Consider the pros and cons of living on campus. Depending on your school’s location, off-campus housing might be less expensive than paying for a room and a meal plan on campus. Be aware, however, that although you might save some cash, you will give up a great deal of convenience by moving out of your campus residence. You almost certainly won’t be able to roll out of bed 10 minutes before class, and you will have to prepare your own meals. At the same time, living on campus makes it easier to make friends and develop a sense of connection to your college or university. Before you make the decision about where to live, weigh the advantages and disadvantages of each option.
Use low-cost transportation. If you live close to campus, consider whether or not you need to keep a car on campus. Take advantage of lower-cost options such as public transportation or biking to class to save money on gasoline and parking. If you live farther away, check to see whether your institution hosts a ride-sharing program for commuter students or join a carpool with someone in your area.
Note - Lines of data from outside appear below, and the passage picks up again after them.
-- ==== Sys2Proof/Machine/Faults.lean ====
section
/-! DEFINITION. The entry into FAULT (R35, R61, R78), and the outcome of a command. -/

namespace Sys2Proof.Machine
open Sys2Proof Reg

/-- A PSQ that a fault of the device cuts short: FAULT runs only the Steward and the always-on domain (R35). The spec names no
PSQ_END.CAUSE for it, so that field takes a free value. -/
def State.cutPsq (s : State) (n : Nat) : State :=
  if s.psqRunning n then
    let s := (s.put .psq n PSQ_END_CAUSE s.freeVal).drawn
    (s.put .psq n PSQ_STAT_RUNSTATE 0).setPsq n { s.psq n with stops := [] }
  else s

/-- DEVICE_STATE becomes FAULT (R35, R61, R78): every supply at its fault value, every bank held SAFE, sequencers ended, measurement
requests cancelled (R408) and calibration steps abandoned (R446). -/
def State.enterFault (s : State) (cause typ : Nat) : State :=
  let s := { s with dev := .fault, cause := cause, causeType := typ }
  let s := s.allSupFault
  let s := (List.range 24).foldl (fun s b => s.setBank b { s.bank b with held := true }) s
  let s := (List.range 8).foldl State.cutPsq s
  let s := (List.range 24).foldl (fun s b => s.cancelWhere b fun _ => true) s
  s.calAbandonAll.safeAllPins

/-- An entry at Critical or above recorded in the running command abandons every calibration step (R446); one at Fatal sets DEVICE_STATE to
FAULT (R61, R78). -/
def State.fall (s : State) : State :=
  match s.grave with
  | none => s
  | some (fatal, typ) =>
    let s := { s with grave := none }.calAbandonAll
    if !fatal || decide (s.dev = .off) || decide (s.dev = .boot) || decide (s.dev = .fault) then s
    else { s.enterFault 1 typ with grave := none }

/-- The command is done: a Fatal entry takes effect, READY, ARMED and RUN follow the sequencers (R78), and what was signalled in its cycle is
forgotten. -/
def done (s : State) : Host.Outcome State Fault Refusal := .next { s.fall.settle with sig := [] }

end Sys2Proof.Machine
end

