/-- SKEW_TRIM_APPLY (R99): a changed TRIM is applied at a frame boundary at which no PSQ is running. -/
def execSkewTrimApply (s : State) : Host.Outcome State Fault Refusal :=
  done (if s.anyRunning then s else { s with epc := { s.epc with trimUsed := s.fld .epcCtl 0 EPC_SKEW_TRIM } })

/-! ### SYNC lanes -/

/-- The role of a lane: 1 STOP, 2 MARKER, 3 ALERT; the reserved values are treated as UNUSED (R101). -/
def State.laneRole (s : State) (n : Nat) : Nat :=
  let r := s.fldAt .epcCtl 0 SYNC_CFG_ROLE n
  if r < 4 then r else 0

/-- A bit of SYNC_STAT.LEVEL. -/
def State.setLevel (s : State) (n : Nat) (b : Bool) : State :=
  s.put .epcCtl 0 SYNC_STAT_LEVEL (bitsOf (putBits (BitVec.ofNat 32 (s.fld .epcCtl 0 SYNC_STAT_LEVEL)) n n (bit b)) 7 0)

/-- A bit of SYNC_STAT.DRIVING. -/
def State.setDriving (s : State) (n : Nat) (b : Bool) : State :=
  s.put .epcCtl 0 SYNC_STAT_DRIVING (bitsOf (putBits (BitVec.ofNat 32 (s.fld .epcCtl 0 SYNC_STAT_DRIVING)) n n (bit b)) 7 0)

/-- The device drives a lane high for its pulse time; its own drive raises the level at its ball (R102, R103). -/
def State.syncDrive (s : State) (n : Nat) : State := (s.setDriving n true).setLevel n true

/-- SYNC_EDGE (R102): an assertion of `width` MCLK cycles on a lane. -/
def syncEdge (lane : Fin 8) (width : Nat) (s : State) : State :=
  let n := lane.val
  let s := if s.laneRole n = 0 then s else s.setLevel n true
  if width < s.fldAt .epcCtl 0 SYNC_CFG_FILTER n then s
  else if s.laneRole n = 0 then s
  else if s.laneRole n = 3 then s.int .epcCtl 0 n
  else
    let s := s.putAt .epcCtl 0 SYNC_CAP_F_LO n (s.epc.f.toNat % 2 ^ 32)
    let s := (s.putAt .epcCtl 0 SYNC_CAP_P n s.epc.p).putAt .epcCtl 0 SYNC_CAP_F_HI n (s.epc.f.toNat / 2 ^ 32)
    let s := s.int .epcCtl 0 n
    if s.laneRole n = 1 then
      (List.range 8).foldl
        (fun s q => if bitAt (s.fldAt .epcCtl 0 SYNC_CFG_PSQ_MASK n) q then s.requestStop q 6 n else s) s
    else s

def execSyncEdge (lane : Fin 8) (width : Nat) (s : State) : Host.Outcome State Fault Refusal :=
  done (syncEdge lane width s)

/-- SYNC_PULSE_END (R103): `held` says that another device still asserts the lane. -/
def syncPulseEnd (lane : Fin 8) (held : Bool) (s : State) : State :=
  if bitAt (s.fld .epcCtl 0 SYNC_STAT_DRIVING) lane.val then (s.setDriving lane.val false).setLevel lane.val held else s

def execSyncPulseEnd (lane : Fin 8) (held : Bool) (s : State) : Host.Outcome State Fault Refusal :=
  done (syncPulseEnd lane held s)

/-! ### The Piste: commit and cancel -/

/-- The page kinds a REG_WRITE entry may target (R105). -/
def pisteTarget (k : PageKind) : Bool :=
  match k with
  | .bnk | .dps | .hvc | .pmu | .acq | .gmn | .lde | .pec | .pgv => true
  | _ => false

/-- The page a REG_WRITE entry names. -/
def pistePage (target : Nat) : Option PageRef := pageOf (target * 0x1000)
Seek out discount entertainment options. Take advantage of discounted or free programming through your college. Most institutions use a portion of their student fees to provide affordable entertainment options such as discounted or free tickets to concerts, movie theaters, sporting events, or other special events.
Embrace secondhand goods. Use online resources such as Craigslist and thrift stores such as Goodwill to expand your wardrobe, purchase extras such as games and sports equipment, or furnish and decorate your room or apartment. You’ll save money, and you won’t mind as much when someone spills a drink on your “new” couch.
Avoid unnecessary fees. Making late payments on credit cards and other bills can lead to expensive fees and can lower your credit score (which in turn will raise your interest rates). You might want to set up online, automatic payments to avoid making this costly mistake.